1-dimensional arrays
Input conv([4 5 6], [2 3])
returns [8 22 27 18]
. I find it easiest to think of this in terms of multiplying polynomials:
(4 + 5x + 6x ^ 2) * (2 + 3x) = 8 + 22x + 27x ^ 2 + 18x ^ 3
Use the entries of each array as polynomial coefficients, multiply polynomials, collect as members, and read the result from the coefficients. The x forces are here to keep track of what is multiplied and added. Note that the coefficient at x ^ n is in the (n + 1) th notation, since powers of x start at 0 and indices start at 1.
2-dimensional arrays
Input conv2([2 3; 3 1], [4 5 6; 0 -1 1])
returns a matrix
8 22 27 18
12 17 22 9
0 -3 2 1
Again, this can be interpreted as multiplying polynomials, but now we need two variables, say x and y.
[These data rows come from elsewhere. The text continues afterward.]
@[simp] theorem Part.modHome_regs (P : Part) (k : Nat) (f : Home → Home) : (Part.modHome P k f).regs = P.regs := rfl
@[simp] theorem Part.modHome_queues (P : Part) (k : Nat) (f : Home → Home) : (Part.modHome P k f).queues = P.queues := rfl
@[simp] theorem Part.modHome_choice (P : Part) (k : Nat) (f : Home → Home) : (Part.modHome P k f).choice = P.choice := rfl
@[simp] theorem Part.modHome_sieve (P : Part) (k : Nat) (f : Home → Home) : (Part.modHome P k f).sieve = P.sieve := rfl
@[simp] theorem Part.modHome_nextId (P : Part) (k : Nat) (f : Home → Home) : (Part.modHome P k f).nextId = P.nextId := rfl
@[simp] theorem Part.modHome_lastLaunch (P : Part) (k : Nat) (f : Home → Home) : (Part.modHome P k f).lastLaunch = P.lastLaunch := rfl
@[simp] theorem Part.modHome_signals (P : Part) (k : Nat) (f : Home → Home) : (Part.modHome P k f).signals = P.signals := rfl
@[simp] theorem Part.modHome_kernels (P : Part) (k : Nat) (f : Home → Home) : (Part.modHome P k f).kernels = P.kernels := rfl
@[simp] theorem Part.modHome_code (P : Part) (k : Nat) (f : Home → Home) : (Part.modHome P k f).code = P.code := rfl
@[simp] theorem Part.modHome_classes (P : Part) (k : Nat) (f : Home → Home) : (Part.modHome P k f).classes = P.classes := rfl
@[simp] theorem Part.modHome_keys (P : Part) (k : Nat) (f : Home → Home) : (Part.modHome P k f).keys = P.keys := rfl
@[simp] theorem Part.modHome_meas (P : Part) (k : Nat) (f : Home → Home) : (Part.modHome P k f).meas = P.meas := rfl
@[simp] theorem Part.modHome_elog (P : Part) (k : Nat) (f : Home → Home) : (Part.modHome P k f).elog = P.elog := rfl
@[simp] theorem Part.modHome_elogHead (P : Part) (k : Nat) (f : Home → Home) : (Part.modHome P k f).elogHead = P.elogHead := rfl
@[simp] theorem Part.modHome_faults (P : Part) (k : Nat) (f : Home → Home) : (Part.modHome P k f).faults = P.faults := rfl
@[simp] theorem Part.modHome_tlb (P : Part) (k : Nat) (f : Home → Home) : (Part.modHome P k f).tlb = P.tlb := rfl
@[simp] theorem Part.modHome_debug (P : Part) (k : Nat) (f : Home → Home) : (Part.modHome P k f).debug = P.debug := rfl
@[simp] theorem Part.modHome_vectors (P : Part) (k : Nat) (f : Home → Home) : (Part.modHome P k f).vectors = P.vectors := rfl
@[simp] theorem Part.modHome_reports (P : Part) (k : Nat) (f : Home → Home) : (Part.modHome P k f).reports = P.reports := rfl
@[simp] theorem Part.modHome_frozen (P : Part) (k : Nat) (f : Home → Home) : (Part.modHome P k f).frozen = P.frozen := rfl
@[simp] theorem Part.modHome_saved (P : Part) (k : Nat) (f : Home → Home) : (Part.modHome P k f).saved = P.saved := rfl
@[simp] theorem Part.modHome_freezing (P : Part) (k : Nat) (f : Home → Home) : (Part.modHome P k f).freezing = P.freezing := rfl
@[simp] theorem Part.modHome_reason (P : Part) (k : Nat) (f : Home → Home) : (Part.modHome P k f).reason = P.reason := rfl
@[simp] theorem Part.modHome_draining (P : Part) (k : Nat) (f : Home → Home) : (Part.modHome P k f).draining = P.draining := rfl
@[simp] theorem Part.modHome_imageArea (P : Part) (k : Nat) (f : Home → Home) : (Part.modHome P k f).imageArea = P.imageArea := rfl
@[simp] theorem Part.modHome_images (P : Part) (k : Nat) (f : Home → Home) : (Part.modHome P k f).images = P.images := rfl
@[simp] theorem Part.modHome_fire (P : Part) (k : Nat) (f : Home → Home) : (Part.modHome P k f).fire = P.fire := rfl
@[simp] theorem Part.modHome_ret (P : Part) (k : Nat) (f : Home → Home) : (Part.modHome P k f).ret = P.ret := rfl
@[simp] theorem Part.modHome_lastFire (P : Part) (k : Nat) (f : Home → Home) : (Part.modHome P k f).lastFire = P.lastFire := rfl
@[simp] theorem Part.modHome_lastRet (P : Part) (k : Nat) (f : Home → Home) : (Part.modHome P k f).lastRet = P.lastRet := rfl
@[simp] theorem Part.modHome_lastFlit (P : Part) (k : Nat) (f : Home → Home) : (Part.modHome P k f).lastFlit = P.lastFlit := rfl
@[simp] theorem Part.modHome_flit (P : Part) (k : Nat) (f : Home → Home) : (Part.modHome P k f).flit = P.flit := rfl
@[simp] theorem Part.modHome_mark (P : Part) (k : Nat) (f : Home → Home) : (Part.modHome P k f).mark = P.mark := rfl
@[simp] theorem Part.modHome_atRisk (P : Part) (k : Nat) (f : Home → Home) : (Part.modHome P k f).atRisk = P.atRisk := rfl
@[simp] theorem Part.modHome_lostTeams (P : Part) (k : Nat) (f : Home → Home) : (Part.modHome P k f).lostTeams = P.lostTeams := rfl
@[simp] theorem Part.modHome_window (P : Part) (k : Nat) (f : Home → Home) : (Part.modHome P k f).window = P.window := rfl
@[simp] theorem Part.modHome_deferred (P : Part) (k : Nat) (f : Home → Home) : (Part.modHome P k f).deferred = P.deferred := rfl
@[simp] theorem Part.modHome_stackEnergy (P : Part) (k : Nat) (f : Home → Home) : (Part.modHome P k f).stackEnergy = P.stackEnergy := rfl
@[simp] theorem Part.modHome_spent (P : Part) (k : Nat) (f : Home → Home) : (Part.modHome P k f).spent = P.spent := rfl
@[simp] theorem Part.modHome_unacked (P : Part) (k : Nat) (f : Home → Home) : (Part.modHome P k f).unacked = P.unacked := rfl
@[simp] theorem Part.modHome_testNext (P : Part) (k : Nat) (f : Home → Home) : (Part.modHome P k f).testNext = P.testNext := rfl
@[simp] theorem Part.modHome_inbox (P : Part) (k : Nat) (f : Home → Home) : (Part.modHome P k f).inbox = P.inbox := rfl

@[simp] theorem State.setPart_mem (s : State) (p : PartNo) (P : Part) : (State.setPart s p P).mem = s.mem := rfl
@[simp] theorem State.setPart_memPoison (s : State) (p : PartNo) (P : Part) : (State.setPart s p P).memPoison = s.memPoison := rfl
@[simp] theorem State.setPart_late (s : State) (p : PartNo) (P : Part) : (State.setPart s p P).late = s.late := rfl
@[simp] theorem State.setPart_parts (s : State) (p : PartNo) (P : Part) : (State.setPart s p P).parts = Table.set s.parts p.toNat P := rfl
@[simp] theorem State.setPart_granules (s : State) (p : PartNo) (P : Part) : (State.setPart s p P).granules = s.granules := rfl
@[simp] theorem State.setPart_pfArg (s : State) (p : PartNo) (P : Part) : (State.setPart s p P).pfArg = s.pfArg := rfl
@[simp] theorem State.setPart_pfBusy (s : State) (p : PartNo) (P : Part) : (State.setPart s p P).pfBusy = s.pfBusy := rfl
@[simp] theorem State.setPart_pfStatus (s : State) (p : PartNo) (P : Part) : (State.setPart s p P).pfStatus = s.pfStatus := rfl
@[simp] theorem State.setPart_portGrant (s : State) (p : PartNo) (P : Part) : (State.setPart s p P).portGrant = s.portGrant := rfl
@[simp] theorem State.setPart_sharedSev (s : State) (p : PartNo) (P : Part) : (State.setPart s p P).sharedSev = s.sharedSev := rfl
@[simp] theorem State.setPart_meas (s : State) (p : PartNo) (P : Part) : (State.setPart s p P).meas = s.meas := rfl
@[simp] theorem State.setPart_minSecVer (s : State) (p : PartNo) (P : Part) : (State.setPart s p P).minSecVer = s.minSecVer := rfl
@[simp] theorem State.setPart_fw (s : State) (p : PartNo) (P : Part) : (State.setPart s p P).fw = s.fw := rfl
@[simp] theorem State.setPart_execFrames (s : State) (p : PartNo) (P : Part) : (State.setPart s p P).execFrames = s.execFrames := rfl
@[simp] theorem State.setPart_links (s : State) (p : PartNo) (P : Part) : (State.setPart s p P).links = s.links := rfl
@[simp] theorem State.setPart_paused (s : State) (p : PartNo) (P : Part) : (State.setPart s p P).paused = s.paused := rfl
@[simp] theorem State.setPart_cxlDown (s : State) (p : PartNo) (P : Part) : (State.setPart s p P).cxlDown = s.cxlDown := rfl
@[simp] theorem State.setPart_energy (s : State) (p : PartNo) (P : Part) : (State.setPart s p P).energy = s.energy := rfl
@[simp] theorem State.setPart_clock (s : State) (p : PartNo) (P : Part) : (State.setPart s p P).clock = s.clock := rfl
@[simp] theorem State.setPart_throttle (s : State) (p : PartNo) (P : Part) : (State.setPart s p P).throttle = s.throttle := rfl
@[simp] theorem State.setPart_notices (s : State) (p : PartNo) (P : Part) : (State.setPart s p P).notices = s.notices := rfl
@[simp] theorem State.setPart_stopped (s : State) (p : PartNo) (P : Part) : (State.setPart s p P).stopped = s.stopped := rfl
@[simp] theorem State.setPart_time (s : State) (p : PartNo) (P : Part) : (State.setPart s p P).time = s.time := rfl
@[simp] theorem State.setPart_ownClock (s : State) (p : PartNo) (P : Part) : (State.setPart s p P).ownClock = s.ownClock := rfl
@[simp] theorem State.setPart_hostData (s : State) (p : PartNo) (P : Part) : (State.setPart s p P).hostData = s.hostData := rfl
@[simp] theorem State.setPart_agenda (s : State) (p : PartNo) (P : Part) : (State.setPart s p P).agenda = s.agenda := rfl
@[simp] theorem State.setPart_tick (s : State) (p : PartNo) (P : Part) : (State.setPart s p P).tick = s.tick := rfl
@[simp] theorem State.setPart_cur (s : State) (p : PartNo) (P : Part) : (State.setPart s p P).cur = s.cur := rfl
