theorem sendAcknowledgement (p : PartNo) (op : Nat) : Statement (.sendAcknowledgement p op) := no_word rfl

theorem releaseFilterProbe (p : PartNo) (core : BitVec 7) (op : Nat) : Statement (.releaseFilterProbe p core op) := no_word rfl

theorem lineAccess (p : PartNo) (req : Nat) : Statement (.lineAccess p req) := no_word rfl

theorem orderGateAdmit (p : PartNo) (dom : Domain) (id : DWord) : Statement (.orderGateAdmit p dom id) := no_word rfl

theorem requestArrival (p : PartNo) (req : Nat) : Statement (.requestArrival p req) := no_word rfl

theorem batchAssembly (p : PartNo) (core : BitVec 7) : Statement (.batchAssembly p core) := no_word rfl

theorem whiskReply (p : PartNo) (req : Nat) : Statement (.whiskReply p req) := no_word rfl

theorem fillLanding (p : PartNo) (op : Nat) : Statement (.fillLanding p op) := no_word rfl

theorem matrixStep (p : PartNo) (core : BitVec 7) (check : CheckResult) : Statement (.matrixStep p core check) := no_word rfl

theorem clusterPlacement (p : PartNo) : Statement (.clusterPlacement p) := no_word rfl

theorem finalCommit (p : PartNo) (team : Nat) : Statement (.finalCommit p team) := no_word rfl

theorem launchCompletion (p : PartNo) : Statement (.launchCompletion p) := no_word rfl

theorem crockMoveDone (p : PartNo) (name : DWord) : Statement (.crockMoveDone p name) := no_word rfl

theorem eggTimerWindow (p : PartNo) : Statement (.eggTimerWindow p) := no_word rfl

theorem sieveDecision (p : PartNo) : Statement (.sieveDecision p) := no_word rfl

theorem sieveBacktrack (p : PartNo) : Statement (.sieveBacktrack p) := no_word rfl

theorem chunkFlushTimer (p : PartNo) (dom : Domain) (id : DWord) : Statement (.chunkFlushTimer p dom id) := no_word rfl

theorem freezeImage (p : PartNo) : Statement (.freezeImage p) := no_word rfl

theorem drainDeadline (p : PartNo) : Statement (.drainDeadline p) := no_word rfl

theorem gangSliceStart (p : PartNo) : Statement (.gangSliceStart p) := no_word rfl

theorem gangSliceEnd (p : PartNo) : Statement (.gangSliceEnd p) := no_word rfl

theorem invalidationDone (p : PartNo) : Statement (.invalidationDone p) := no_word rfl

theorem backgroundScrub (core : BitVec 7) (word : CoreWord) (result : ScrubResult) : Statement (.backgroundScrub core word result) := no_word rfl

theorem patrolScrub (line : BitVec 45) (result : ScrubResult) : Statement (.patrolScrub line result) := no_word rfl

theorem inFieldTest (die : BitVec 3) : Statement (.inFieldTest die) := no_word rfl

theorem inFieldTestRun (core : BitVec 7) (passed : Bool) : Statement (.inFieldTestRun core passed) := no_word rfl

theorem inFieldTestOverdue (core : BitVec 7) : Statement (.inFieldTestOverdue core) := no_word rfl

theorem energyPeriod (p : PartNo) : Statement (.energyPeriod p) := no_word rfl

theorem flitCrcError (link : Link) : Statement (.flitCrcError link) := no_word rfl

theorem linkDead (link : Link) : Statement (.linkDead link) := no_word rfl

theorem injectionResume : Statement .injectionResume := no_word rfl

theorem lostPacket (p : PartNo) (pkt : LostPacket) : Statement (.lostPacket p pkt) := no_word rfl

theorem linkNarrow (link : Link) (handshake : Bool) : Statement (.linkNarrow link handshake) := no_word rfl

theorem linkWiden (link : Link) (handshake : Bool) : Statement (.linkWiden link handshake) := no_word rfl

theorem cxlPortDown (port : BitVec 3) : Statement (.cxlPortDown port) := no_word rfl

theorem hostWrite (pa : BitVec 52) (bytes : List Byte) : Statement (.hostWrite pa bytes) := no_word rfl

theorem hostRead (pa : BitVec 52) (count : BitVec 8) : Statement (.hostRead pa count) := no_word rfl

theorem timeOffsetNotice (p : PartNo) : Statement (.timeOffsetNotice p) := no_word rfl

theorem clockThrottle (die : BitVec 3) (cause : ThrottleCause) : Statement (.clockThrottle die cause) := no_word rfl

theorem clockRaise (die : BitVec 3) : Statement (.clockRaise die) := no_word rfl

theorem thermalStop (die : BitVec 3) : Statement (.thermalStop die) := no_word rfl

theorem powerOnBoot (images : BootImages) : Statement (.powerOnBoot images) := no_word rfl

theorem functionLevelReset (p : PartNo) : Statement (.functionLevelReset p) := no_word rfl

theorem firmwarePass : Statement .firmwarePass := no_word rfl

theorem reset (q : BitVec 7) (pkt : BitVec 512) : Statement (.reset q pkt) := no_word rfl

theorem setmode (q : BitVec 7) (pkt : BitVec 512) : Statement (.setmode q pkt) := no_word rfl

theorem attach (q : BitVec 7) (pkt : BitVec 512) : Statement (.attach q pkt) := no_word rfl

theorem extend (q : BitVec 7) (pkt : BitVec 512) : Statement (.extend q pkt) := no_word rfl

theorem detach (q : BitVec 7) (pkt : BitVec 512) : Statement (.detach q pkt) := no_word rfl
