include hheader in
theorem launchActs (hkind : packetKind pkt = .launch) : let s0 : State := { s with fw := { s.fw with pass := rest } }
    let kern := (pkt.extractLsb' 256 32).toNat
    let rejected (status : Nat) : Prop := Completes (.launch q pkt) s p q pkt rest x status fun t P' =>
      P'.run = P.run ∧ EntryOnly s t x ∧ Notified P P' pkt 0 ∧
      Cells.get 0 P'.signals (pkt.extractLsb' 212 12).toNat =
        Cells.get 0 P.signals (pkt.extractLsb' 212 12).toNat + (if pkt.getLsbD 211 then 1 else 0)
    (Table.get? P.kernels kern = none → rejected 1) ∧
    (∀ k, Table.get? P.kernels kern = some k → launchReserved pkt = true → rejected 1) ∧
    (∀ k, Table.get? P.kernels kern = some k → launchReserved pkt = false → s0.launchValid p P (launchOf k q pkt (x.cons + 1)) = false →
      rejected 2) ∧
    ∀ k, Table.get? P.kernels kern = some k → launchReserved pkt = false → s0.launchValid p P (launchOf k q pkt (x.cons + 1)) = true →
      Becomes (.launch q pkt) s p fun P' => ∃ l, Table.get? P'.run.launches (P.lastLaunch + 1) = some l ∧ l.kernel = k ∧
        l.gx = (pkt.extractLsb' 64 21).toNat ∧ l.gy = (pkt.extractLsb' 85 21).toNat ∧ l.gz = (pkt.extractLsb' 106 21).toNat ∧
        l.seed = pkt.extractLsb' 224 32 ∧ l.curve = pkt.getLsbD 9 ∧ l.coresident = pkt.getLsbD 10 ∧
        l.sig = pkt.extractLsb' 212 12 ∧ l.sigen = pkt.getLsbD 211 ∧ l.queue = q ∧ l.tag = pkt.extractLsb' 32 32 ∧
        l.notify = pkt.getLsbD 8 ∧ l.next = 0 ∧ l.mode = none ∧
        l.slotQuota = (if pkt.extractLsb' 183 9 = 0 then 16 else (pkt.extractLsb' 183 9).toNat) ∧
        (pkt.extractLsb' 178 5 ≠ 0 → l.recQuota = (pkt.extractLsb' 178 5).toNat) ∧
        (pkt.extractLsb' 196 12 ≠ 0 → l.unitQuota = (pkt.extractLsb' 196 12).toNat) ∧
        P'.lastLaunch = P.lastLaunch + 1 ∧ Table.get? P'.queues q.toNat = some { x with cons := x.cons + 1 } ∧
        P'.run.teams = P.run.teams ∧ P'.vectors = P.vectors := by
  intro s0 kern rejected
  have he := exec_launch h hheader hkind (kern := kern) rfl
  refine ⟨fun hnone => ?_, fun k hkernel hreserved => ?_, fun k hkernel hreserved hinvalid => ?_, fun k hkernel hreserved hvalid => ?_⟩
  · rw [hnone] at he
    exact launchRejected h hkind he
  · rw [hkernel] at he
    dsimp only at he
    rw [if_pos hreserved] at he
    exact launchRejected h hkind he
  · rw [hkernel] at he
    dsimp only at he
    rw [if_neg (Bool.eq_false_iff.1 hreserved), if_pos (bnot_of_false (show (s.took rest).launchValid p P _ = false from hinvalid))] at he
    exact launchRejected h hkind he
  · rw [hkernel] at he
    dsimp only at he
    rw [if_neg (Bool.eq_false_iff.1 hreserved), if_neg (not_bnot_of_true (show (s.took rest).launchValid p P _ = true from hvalid))] at he
    refine becomes_of_accepted he
      ⟨launchOf k q pkt (x.cons + 1), (Table.get?_set ..).trans (if_pos rfl), rfl, pfield_eq .., pfield_eq .., pfield_eq .., ofNat_pfield .., pfield_bit .., pfield_bit ..,
        ofNat_pfield .., pfield_bit .., rfl, ofNat_pfield .., pfield_bit .., rfl, rfl, quotaOr_pfield .., quotaOr_pfield_of _, quotaOr_pfield_of _, rfl, ?_, rfl, rfl⟩
    exact (Table.get?_modify_same P.queues q.toNat fun x => { x with cons := x.cons + 1 }).trans (congrArg (Option.map _) h.queue)
end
The coefficient at x ^ ny ^ m is in the (m + 1, n + 1) input. The above output means that
(2 + 3x + 3y + xy) * (4 + 5x + 6x ^ 2 + 0y-xy + x ^ 2y) = 8 + 22x + 27x ^ 2 + 18x ^ 3 + 12y + 17xy + 22x ^ 2y + 9x ^ 3y-3xy ^ 2 + 2x ^ 2y ^ 2 + x ^ 3y ^ 2
3-dimensional arrays
The same story. You can think of records as coefficients of a polynomial in variables x, y, z. The polynomials are multiplied and the coefficients of the product are the result of the convolution.
"valid" parameter
This preserves only the central part of the convolution: those coefficients in which the all terms of the second factor participate . For this to be non-empty, the second array must be no larger than the first. (This is unlike the default setting, for which the order of the collapsed arrays does not matter.) Example:
conv([4 5 6], [2 3])
returns [22 27]
(compared to the 1D example above). This is consistent with what in
(4 + 5x + 6x ^ 2) * (2 + 3x) = 8+ 22x + 27x ^ 2 + 18x ^ 3
The bold terms received contributions from both 2 and 3x.